■ **Data to process**:
-- ==== Sys2Proof/Machine/Operands.lean ====
section
/-! DEFINITION. The operand forms (30_encoding.md R125, 43_alu8.md R302, 46_rotate_shift.md R385) and the
condition codes (48_jump_call_return.md R420). -/

namespace Sys2Proof.Machine

/-- `EA = trunc_16(x[XY] + sext_8(d))` (R125). -/
def effAddr (x : Idx) (d : Byte) (s : State) : Word := s.idx x + sext8 d

/-- `x[WZ] <- EA`, the side effect of an (XY+d) operand (R203, R302, R385). -/
def latchEA (x : Idx) (d : Byte) (s : State) : State := { s with wz := effAddr x d s }

/-- The register a plain name of R218 stands for. -/
def PlainReg.toReg8 (r : PlainReg) : Reg8 :=
  match r with
  | .b => .b
  | .c => .c
  | .d => .d
  | .e => .e
  | .a => .a

/-- The target of a relative jump with displacement e, pc already past the instruction (R125). -/
def relTarget (e : Byte) (s : State) : Word := s.pc + sext8 e

/-- The address of the first byte of an instruction of `len` bytes, pc already past it (R36). -/
def instrStart (len : Nat) (s : State) : Word := s.pc - BitVec.ofNat 16 len

/-- The tests of R420 on F. -/
def condHolds (cc : Cond) (s : State) : Bool :=
  match cc with
  | .nz => !s.flags.z
  | .z => s.flags.z
  | .nc => !s.flags.c
  | .c => s.flags.c
  | .po => !s.flags.pv
  | .pe => s.flags.pv
  | .p => !s.flags.s
  | .m => s.flags.s

/-- The conditions of JR cc,e as conditions of R420: cc 0 to 3. -/
def JrCond.toCond (cc : JrCond) : Cond :=
  match cc with
  | .nz => .nz
  | .z => .z
  | .nc => .nc
  | .c => .c

end Sys2Proof.Machine
end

■ **Work order**:
All entries above are to be repeated verbatim, down to the last line.

■ **Your solution**:
-- ==== Sys2Proof/Machine/Operands.lean ====
section
/-! DEFINITION. The operand forms (30_encoding.md R125, 43_alu8.md R302, 46_rotate_shift.md R385) and the
condition codes (48_jump_call_return.md R420). -/

namespace Sys2Proof.Machine

/-- `EA = trunc_16(x[XY] + sext_8(d))` (R125). -/
def effAddr (x : Idx) (d : Byte) (s : State) : Word := s.idx x + sext8 d

/-- `x[WZ] <- EA`, the side effect of an (XY+d) operand (R203, R302, R385). -/
def latchEA (x : Idx) (d : Byte) (s : State) : State := { s with wz := effAddr x d s }

/-- The register a plain name of R218 stands for. -/
def PlainReg.toReg8 (r : PlainReg) : Reg8 :=
  match r with
  | .b => .b
  | .c => .c
  | .d => .d
  | .e => .e
  | .a => .a

/-- The target of a relative jump with displacement e, pc already past the instruction (R125). -/
def relTarget (e : Byte) (s : State) : Word := s.pc + sext8 e

/-- The address of the first byte of an instruction of `len` bytes, pc already past it (R36). -/
def instrStart (len : Nat) (s : State) : Word := s.pc - BitVec.ofNat 16 len

/-- The tests of R420 on F. -/
def condHolds (cc : Cond) (s : State) : Bool :=
  match cc with
  | .nz => !s.flags.z
  | .z => s.flags.z
  | .nc => !s.flags.c
  | .c => s.flags.c
  | .po => !s.flags.pv
  | .pe => s.flags.pv
  | .p => !s.flags.s
  | .m => s.flags.s

/-- The conditions of JR cc,e as conditions of R420: cc 0 to 3. -/
def JrCond.toCond (cc : JrCond) : Cond :=
  match cc with
  | .nz => .nz
  | .z => .z
  | .nc => .nc
  | .c => .c

end Sys2Proof.Machine
end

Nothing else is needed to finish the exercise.